Exercise instructions: From the data below, set down exactly the lines between the one holding "exact if_neg (by rw [h.reg]; exact h2)" and the one holding "case sub rd", inclusive, and no others.

________________

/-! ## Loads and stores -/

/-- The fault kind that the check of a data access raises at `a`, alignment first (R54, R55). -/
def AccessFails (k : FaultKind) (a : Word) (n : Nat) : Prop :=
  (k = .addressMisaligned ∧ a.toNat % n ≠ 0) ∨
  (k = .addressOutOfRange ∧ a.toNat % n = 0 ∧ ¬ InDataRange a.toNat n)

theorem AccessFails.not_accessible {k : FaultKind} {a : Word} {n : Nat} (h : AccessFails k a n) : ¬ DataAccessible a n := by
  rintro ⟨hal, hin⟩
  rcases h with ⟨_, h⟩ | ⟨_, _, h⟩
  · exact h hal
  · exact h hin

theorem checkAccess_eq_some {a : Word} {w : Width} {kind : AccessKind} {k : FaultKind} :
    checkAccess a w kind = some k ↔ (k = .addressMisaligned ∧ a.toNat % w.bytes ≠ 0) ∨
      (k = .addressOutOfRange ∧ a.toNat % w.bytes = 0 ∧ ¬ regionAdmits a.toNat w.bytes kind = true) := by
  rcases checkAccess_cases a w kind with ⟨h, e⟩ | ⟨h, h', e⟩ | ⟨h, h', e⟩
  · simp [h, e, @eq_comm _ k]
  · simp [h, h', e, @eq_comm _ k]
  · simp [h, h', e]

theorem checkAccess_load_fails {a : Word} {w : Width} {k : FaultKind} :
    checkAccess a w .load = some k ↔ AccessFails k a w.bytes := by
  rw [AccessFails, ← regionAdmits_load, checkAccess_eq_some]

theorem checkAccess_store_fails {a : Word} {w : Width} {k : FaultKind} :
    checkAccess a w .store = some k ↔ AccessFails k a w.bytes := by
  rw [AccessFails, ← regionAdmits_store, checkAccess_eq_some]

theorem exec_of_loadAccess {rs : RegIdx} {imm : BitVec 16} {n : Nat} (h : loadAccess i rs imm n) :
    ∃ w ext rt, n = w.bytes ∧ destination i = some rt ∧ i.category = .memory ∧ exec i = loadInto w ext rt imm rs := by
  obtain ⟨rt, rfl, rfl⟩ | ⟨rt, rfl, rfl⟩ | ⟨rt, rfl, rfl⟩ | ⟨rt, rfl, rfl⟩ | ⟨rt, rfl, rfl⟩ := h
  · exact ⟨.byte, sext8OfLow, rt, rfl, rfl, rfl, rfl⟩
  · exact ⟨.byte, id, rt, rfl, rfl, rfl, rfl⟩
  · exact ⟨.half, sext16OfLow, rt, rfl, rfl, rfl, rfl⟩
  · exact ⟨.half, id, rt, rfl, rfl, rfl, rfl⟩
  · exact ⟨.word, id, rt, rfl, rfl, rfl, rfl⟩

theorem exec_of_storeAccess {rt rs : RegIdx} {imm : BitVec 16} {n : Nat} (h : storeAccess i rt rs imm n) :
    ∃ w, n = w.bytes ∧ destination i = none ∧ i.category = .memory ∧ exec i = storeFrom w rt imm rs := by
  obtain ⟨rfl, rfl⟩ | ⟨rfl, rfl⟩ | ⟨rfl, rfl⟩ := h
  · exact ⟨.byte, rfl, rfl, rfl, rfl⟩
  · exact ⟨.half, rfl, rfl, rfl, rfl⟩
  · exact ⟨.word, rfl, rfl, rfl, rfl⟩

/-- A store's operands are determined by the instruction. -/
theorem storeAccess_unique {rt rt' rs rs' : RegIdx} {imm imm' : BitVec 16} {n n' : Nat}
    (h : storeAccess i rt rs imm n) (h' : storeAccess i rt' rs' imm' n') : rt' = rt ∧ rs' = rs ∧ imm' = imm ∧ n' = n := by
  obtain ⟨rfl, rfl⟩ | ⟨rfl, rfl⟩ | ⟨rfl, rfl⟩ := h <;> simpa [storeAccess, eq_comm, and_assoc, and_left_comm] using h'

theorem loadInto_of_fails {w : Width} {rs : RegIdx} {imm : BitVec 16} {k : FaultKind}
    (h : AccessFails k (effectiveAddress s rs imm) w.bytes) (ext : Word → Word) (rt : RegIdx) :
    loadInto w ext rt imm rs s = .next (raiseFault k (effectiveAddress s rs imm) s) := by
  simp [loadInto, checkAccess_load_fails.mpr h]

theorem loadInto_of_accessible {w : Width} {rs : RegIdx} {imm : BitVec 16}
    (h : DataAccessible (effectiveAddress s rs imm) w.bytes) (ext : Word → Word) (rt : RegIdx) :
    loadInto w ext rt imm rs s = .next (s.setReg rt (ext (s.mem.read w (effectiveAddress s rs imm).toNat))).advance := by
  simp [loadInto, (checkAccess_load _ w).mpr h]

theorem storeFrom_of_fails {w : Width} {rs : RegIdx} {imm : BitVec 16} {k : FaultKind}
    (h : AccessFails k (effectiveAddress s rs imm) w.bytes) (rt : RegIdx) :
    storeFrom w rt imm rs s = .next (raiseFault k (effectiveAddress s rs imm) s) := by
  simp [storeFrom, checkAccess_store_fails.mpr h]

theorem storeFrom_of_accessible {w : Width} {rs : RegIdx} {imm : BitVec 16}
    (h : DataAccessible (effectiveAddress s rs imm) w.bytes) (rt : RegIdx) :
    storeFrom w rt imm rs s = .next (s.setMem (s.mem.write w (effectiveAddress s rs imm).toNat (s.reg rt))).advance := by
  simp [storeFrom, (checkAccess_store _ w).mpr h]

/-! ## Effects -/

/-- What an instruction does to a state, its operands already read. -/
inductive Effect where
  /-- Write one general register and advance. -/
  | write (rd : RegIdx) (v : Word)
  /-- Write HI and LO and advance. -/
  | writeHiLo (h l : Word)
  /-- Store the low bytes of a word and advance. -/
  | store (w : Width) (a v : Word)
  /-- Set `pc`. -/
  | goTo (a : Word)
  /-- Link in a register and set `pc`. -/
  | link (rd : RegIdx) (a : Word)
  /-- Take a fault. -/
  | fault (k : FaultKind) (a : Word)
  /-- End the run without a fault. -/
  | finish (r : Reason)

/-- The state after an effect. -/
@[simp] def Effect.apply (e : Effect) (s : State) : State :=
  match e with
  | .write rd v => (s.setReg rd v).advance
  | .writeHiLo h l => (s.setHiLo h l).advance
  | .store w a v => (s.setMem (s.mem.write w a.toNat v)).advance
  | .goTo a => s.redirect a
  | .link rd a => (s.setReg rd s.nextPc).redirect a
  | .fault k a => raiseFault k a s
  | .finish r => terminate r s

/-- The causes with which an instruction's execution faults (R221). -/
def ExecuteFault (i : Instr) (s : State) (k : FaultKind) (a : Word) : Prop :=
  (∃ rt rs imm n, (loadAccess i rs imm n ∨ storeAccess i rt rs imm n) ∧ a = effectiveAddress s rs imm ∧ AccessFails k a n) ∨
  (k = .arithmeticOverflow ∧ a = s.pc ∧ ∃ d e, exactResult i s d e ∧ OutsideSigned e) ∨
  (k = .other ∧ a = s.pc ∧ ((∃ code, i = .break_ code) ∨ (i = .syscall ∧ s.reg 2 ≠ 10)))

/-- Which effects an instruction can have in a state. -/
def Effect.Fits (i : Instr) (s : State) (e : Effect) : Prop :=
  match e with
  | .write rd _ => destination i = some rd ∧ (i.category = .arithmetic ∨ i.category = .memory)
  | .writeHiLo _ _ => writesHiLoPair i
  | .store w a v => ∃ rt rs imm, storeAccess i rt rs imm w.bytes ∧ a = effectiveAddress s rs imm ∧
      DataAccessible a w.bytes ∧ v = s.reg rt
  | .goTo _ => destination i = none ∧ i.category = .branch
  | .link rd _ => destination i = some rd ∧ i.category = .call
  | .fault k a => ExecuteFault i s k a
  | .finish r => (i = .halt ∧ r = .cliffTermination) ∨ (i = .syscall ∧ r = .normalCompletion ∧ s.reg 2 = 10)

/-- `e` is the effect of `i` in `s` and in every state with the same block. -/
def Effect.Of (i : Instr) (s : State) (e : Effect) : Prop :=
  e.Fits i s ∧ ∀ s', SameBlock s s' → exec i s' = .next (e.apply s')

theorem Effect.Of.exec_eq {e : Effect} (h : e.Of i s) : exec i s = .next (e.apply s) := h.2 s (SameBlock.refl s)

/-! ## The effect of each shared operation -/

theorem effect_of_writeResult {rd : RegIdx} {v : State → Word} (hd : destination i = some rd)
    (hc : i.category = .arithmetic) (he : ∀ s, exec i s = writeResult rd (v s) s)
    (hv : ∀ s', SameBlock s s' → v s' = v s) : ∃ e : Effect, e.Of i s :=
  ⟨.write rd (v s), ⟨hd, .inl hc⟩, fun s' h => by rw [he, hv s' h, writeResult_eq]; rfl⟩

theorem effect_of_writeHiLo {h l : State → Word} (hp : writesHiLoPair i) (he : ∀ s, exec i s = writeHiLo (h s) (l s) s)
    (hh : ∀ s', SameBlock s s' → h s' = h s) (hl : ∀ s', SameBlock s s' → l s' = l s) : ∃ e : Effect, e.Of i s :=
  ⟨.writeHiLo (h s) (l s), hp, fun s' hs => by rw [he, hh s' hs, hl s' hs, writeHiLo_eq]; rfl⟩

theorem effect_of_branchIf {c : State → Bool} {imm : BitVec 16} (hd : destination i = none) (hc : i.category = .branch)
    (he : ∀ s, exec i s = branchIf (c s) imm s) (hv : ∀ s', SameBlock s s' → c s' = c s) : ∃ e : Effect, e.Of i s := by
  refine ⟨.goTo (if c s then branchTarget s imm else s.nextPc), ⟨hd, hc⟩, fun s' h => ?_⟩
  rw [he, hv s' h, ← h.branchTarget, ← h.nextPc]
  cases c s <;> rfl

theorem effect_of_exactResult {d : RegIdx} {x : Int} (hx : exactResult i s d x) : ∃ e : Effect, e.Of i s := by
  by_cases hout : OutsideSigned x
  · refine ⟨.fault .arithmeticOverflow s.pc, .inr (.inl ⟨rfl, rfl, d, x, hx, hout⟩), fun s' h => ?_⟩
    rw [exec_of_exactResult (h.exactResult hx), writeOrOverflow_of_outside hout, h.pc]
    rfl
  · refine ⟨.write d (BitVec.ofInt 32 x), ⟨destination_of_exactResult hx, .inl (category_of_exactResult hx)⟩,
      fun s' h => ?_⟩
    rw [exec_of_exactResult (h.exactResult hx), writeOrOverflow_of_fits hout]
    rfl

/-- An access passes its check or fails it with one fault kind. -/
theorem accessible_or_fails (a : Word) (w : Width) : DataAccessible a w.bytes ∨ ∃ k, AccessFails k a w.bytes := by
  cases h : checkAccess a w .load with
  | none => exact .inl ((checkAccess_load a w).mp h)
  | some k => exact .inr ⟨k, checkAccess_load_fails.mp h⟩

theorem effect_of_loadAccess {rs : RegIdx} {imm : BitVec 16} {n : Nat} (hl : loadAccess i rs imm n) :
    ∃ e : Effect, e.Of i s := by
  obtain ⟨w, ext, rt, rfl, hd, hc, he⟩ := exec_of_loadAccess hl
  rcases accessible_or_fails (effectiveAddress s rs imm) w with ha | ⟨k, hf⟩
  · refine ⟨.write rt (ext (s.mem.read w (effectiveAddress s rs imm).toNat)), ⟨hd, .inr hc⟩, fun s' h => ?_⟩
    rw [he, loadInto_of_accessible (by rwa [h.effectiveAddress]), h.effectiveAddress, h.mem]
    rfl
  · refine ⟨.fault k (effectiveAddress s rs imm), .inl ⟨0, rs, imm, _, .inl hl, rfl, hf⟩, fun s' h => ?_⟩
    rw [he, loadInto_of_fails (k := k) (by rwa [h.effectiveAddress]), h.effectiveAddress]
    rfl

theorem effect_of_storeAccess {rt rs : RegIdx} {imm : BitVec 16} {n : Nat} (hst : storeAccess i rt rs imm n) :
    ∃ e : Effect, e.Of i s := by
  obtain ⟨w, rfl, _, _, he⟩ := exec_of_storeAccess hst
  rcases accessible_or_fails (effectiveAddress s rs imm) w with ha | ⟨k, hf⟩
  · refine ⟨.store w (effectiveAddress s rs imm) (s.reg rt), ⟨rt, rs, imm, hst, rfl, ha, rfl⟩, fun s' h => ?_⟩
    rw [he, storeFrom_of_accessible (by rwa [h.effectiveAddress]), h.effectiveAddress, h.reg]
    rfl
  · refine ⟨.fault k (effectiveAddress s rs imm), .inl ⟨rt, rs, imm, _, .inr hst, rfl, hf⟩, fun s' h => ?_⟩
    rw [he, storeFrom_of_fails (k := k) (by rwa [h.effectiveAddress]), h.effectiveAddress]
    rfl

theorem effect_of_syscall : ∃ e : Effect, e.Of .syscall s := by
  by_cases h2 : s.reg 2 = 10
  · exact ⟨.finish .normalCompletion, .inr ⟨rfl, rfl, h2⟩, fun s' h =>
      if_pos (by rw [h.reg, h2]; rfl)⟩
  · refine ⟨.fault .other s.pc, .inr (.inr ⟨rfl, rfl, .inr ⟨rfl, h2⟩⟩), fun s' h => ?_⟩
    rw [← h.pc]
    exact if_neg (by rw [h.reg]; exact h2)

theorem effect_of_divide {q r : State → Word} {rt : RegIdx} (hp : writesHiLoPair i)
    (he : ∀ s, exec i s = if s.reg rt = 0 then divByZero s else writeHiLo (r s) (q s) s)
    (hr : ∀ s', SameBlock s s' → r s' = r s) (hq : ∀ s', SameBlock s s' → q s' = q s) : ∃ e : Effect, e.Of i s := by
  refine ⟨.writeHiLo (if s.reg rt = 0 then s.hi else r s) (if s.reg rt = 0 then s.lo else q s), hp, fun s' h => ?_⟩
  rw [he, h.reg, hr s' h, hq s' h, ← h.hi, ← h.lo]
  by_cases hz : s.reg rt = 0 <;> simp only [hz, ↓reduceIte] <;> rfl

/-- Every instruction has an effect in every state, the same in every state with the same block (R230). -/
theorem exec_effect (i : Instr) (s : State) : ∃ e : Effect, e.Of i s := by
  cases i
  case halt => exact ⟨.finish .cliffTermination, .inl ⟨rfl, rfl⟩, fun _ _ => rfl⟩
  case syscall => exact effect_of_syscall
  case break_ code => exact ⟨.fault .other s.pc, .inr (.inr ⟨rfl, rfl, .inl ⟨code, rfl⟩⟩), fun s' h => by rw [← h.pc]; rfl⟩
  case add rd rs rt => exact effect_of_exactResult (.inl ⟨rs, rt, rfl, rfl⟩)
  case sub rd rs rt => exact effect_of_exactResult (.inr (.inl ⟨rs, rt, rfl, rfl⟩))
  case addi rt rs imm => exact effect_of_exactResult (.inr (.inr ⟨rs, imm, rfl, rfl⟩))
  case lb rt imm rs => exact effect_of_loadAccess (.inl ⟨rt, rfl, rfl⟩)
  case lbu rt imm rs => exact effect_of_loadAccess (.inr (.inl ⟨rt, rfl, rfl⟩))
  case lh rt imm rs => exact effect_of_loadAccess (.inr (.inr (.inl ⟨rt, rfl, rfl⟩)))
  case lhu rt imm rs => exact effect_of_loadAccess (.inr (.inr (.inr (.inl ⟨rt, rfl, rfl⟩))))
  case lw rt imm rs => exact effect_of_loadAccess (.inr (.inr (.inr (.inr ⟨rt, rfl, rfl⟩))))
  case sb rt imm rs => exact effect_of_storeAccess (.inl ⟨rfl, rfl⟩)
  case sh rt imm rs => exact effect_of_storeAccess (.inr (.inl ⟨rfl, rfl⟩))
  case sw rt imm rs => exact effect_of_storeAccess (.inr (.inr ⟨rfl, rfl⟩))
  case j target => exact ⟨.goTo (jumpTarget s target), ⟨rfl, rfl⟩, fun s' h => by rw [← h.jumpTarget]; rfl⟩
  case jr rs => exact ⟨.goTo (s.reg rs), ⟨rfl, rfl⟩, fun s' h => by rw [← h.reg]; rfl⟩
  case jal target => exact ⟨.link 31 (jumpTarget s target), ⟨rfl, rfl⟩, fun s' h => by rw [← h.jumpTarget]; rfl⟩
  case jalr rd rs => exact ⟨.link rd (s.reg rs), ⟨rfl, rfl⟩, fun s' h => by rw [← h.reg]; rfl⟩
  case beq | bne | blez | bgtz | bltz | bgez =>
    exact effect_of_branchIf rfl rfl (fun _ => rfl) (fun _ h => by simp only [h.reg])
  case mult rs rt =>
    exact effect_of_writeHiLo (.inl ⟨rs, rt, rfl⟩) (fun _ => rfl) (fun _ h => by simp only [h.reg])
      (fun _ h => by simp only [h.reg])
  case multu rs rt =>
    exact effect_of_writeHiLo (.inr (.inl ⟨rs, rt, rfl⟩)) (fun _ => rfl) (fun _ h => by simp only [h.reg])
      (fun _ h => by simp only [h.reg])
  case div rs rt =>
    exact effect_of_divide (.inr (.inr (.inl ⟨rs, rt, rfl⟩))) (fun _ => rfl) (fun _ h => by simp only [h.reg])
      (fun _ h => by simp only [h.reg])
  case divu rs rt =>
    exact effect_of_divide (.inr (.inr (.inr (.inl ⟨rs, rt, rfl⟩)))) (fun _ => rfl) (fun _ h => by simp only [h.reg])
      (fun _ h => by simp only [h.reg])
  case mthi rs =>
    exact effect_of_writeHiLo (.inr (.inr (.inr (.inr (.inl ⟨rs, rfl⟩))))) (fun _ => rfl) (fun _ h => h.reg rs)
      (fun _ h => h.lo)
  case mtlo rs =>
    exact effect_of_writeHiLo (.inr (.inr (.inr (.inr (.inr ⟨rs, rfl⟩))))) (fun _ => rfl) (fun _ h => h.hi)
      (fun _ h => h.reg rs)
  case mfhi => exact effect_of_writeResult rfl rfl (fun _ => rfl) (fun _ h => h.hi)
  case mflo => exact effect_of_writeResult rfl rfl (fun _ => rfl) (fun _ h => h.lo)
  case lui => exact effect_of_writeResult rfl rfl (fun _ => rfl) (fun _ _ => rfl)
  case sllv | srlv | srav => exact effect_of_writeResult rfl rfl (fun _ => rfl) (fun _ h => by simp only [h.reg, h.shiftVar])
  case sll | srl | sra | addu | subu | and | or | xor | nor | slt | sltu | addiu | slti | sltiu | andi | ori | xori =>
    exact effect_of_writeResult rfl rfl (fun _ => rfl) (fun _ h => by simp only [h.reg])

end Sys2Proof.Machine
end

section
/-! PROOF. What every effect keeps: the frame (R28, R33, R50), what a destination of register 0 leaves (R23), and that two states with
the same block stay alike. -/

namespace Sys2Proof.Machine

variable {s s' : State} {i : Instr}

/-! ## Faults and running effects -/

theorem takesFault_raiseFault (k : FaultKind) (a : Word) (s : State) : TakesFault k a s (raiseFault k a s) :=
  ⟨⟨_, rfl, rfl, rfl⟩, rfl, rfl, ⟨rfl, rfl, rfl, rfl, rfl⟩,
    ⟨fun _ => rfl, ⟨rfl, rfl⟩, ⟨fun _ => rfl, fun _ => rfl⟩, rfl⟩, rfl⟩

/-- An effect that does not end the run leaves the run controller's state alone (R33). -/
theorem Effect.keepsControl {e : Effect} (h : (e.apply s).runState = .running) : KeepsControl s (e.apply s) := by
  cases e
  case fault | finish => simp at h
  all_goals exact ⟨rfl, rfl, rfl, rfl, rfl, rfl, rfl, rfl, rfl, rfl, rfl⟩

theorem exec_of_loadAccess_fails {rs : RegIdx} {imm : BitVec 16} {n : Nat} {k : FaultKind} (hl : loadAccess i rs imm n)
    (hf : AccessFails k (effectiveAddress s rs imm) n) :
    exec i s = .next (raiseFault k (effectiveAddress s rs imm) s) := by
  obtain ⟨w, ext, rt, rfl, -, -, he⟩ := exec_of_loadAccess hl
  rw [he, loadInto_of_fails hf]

________________

Response to the exercise:
    exact if_neg (by rw [h.reg]; exact h2)

theorem effect_of_divide {q r : State → Word} {rt : RegIdx} (hp : writesHiLoPair i)
    (he : ∀ s, exec i s = if s.reg rt = 0 then divByZero s else writeHiLo (r s) (q s) s)
    (hr : ∀ s', SameBlock s s' → r s' = r s) (hq : ∀ s', SameBlock s s' → q s' = q s) : ∃ e : Effect, e.Of i s := by
  refine ⟨.writeHiLo (if s.reg rt = 0 then s.hi else r s) (if s.reg rt = 0 then s.lo else q s), hp, fun s' h => ?_⟩
  rw [he, h.reg, hr s' h, hq s' h, ← h.hi, ← h.lo]
  by_cases hz : s.reg rt = 0 <;> simp only [hz, ↓reduceIte] <;> rfl

/-- Every instruction has an effect in every state, the same in every state with the same block (R230). -/
theorem exec_effect (i : Instr) (s : State) : ∃ e : Effect, e.Of i s := by
  cases i
  case halt => exact ⟨.finish .cliffTermination, .inl ⟨rfl, rfl⟩, fun _ _ => rfl⟩
  case syscall => exact effect_of_syscall
  case break_ code => exact ⟨.fault .other s.pc, .inr (.inr ⟨rfl, rfl, .inl ⟨code, rfl⟩⟩), fun s' h => by rw [← h.pc]; rfl⟩
  case add rd rs rt => exact effect_of_exactResult (.inl ⟨rs, rt, rfl, rfl⟩)
  case sub rd rs rt => exact effect_of_exactResult (.inr (.inl ⟨rs, rt, rfl, rfl⟩))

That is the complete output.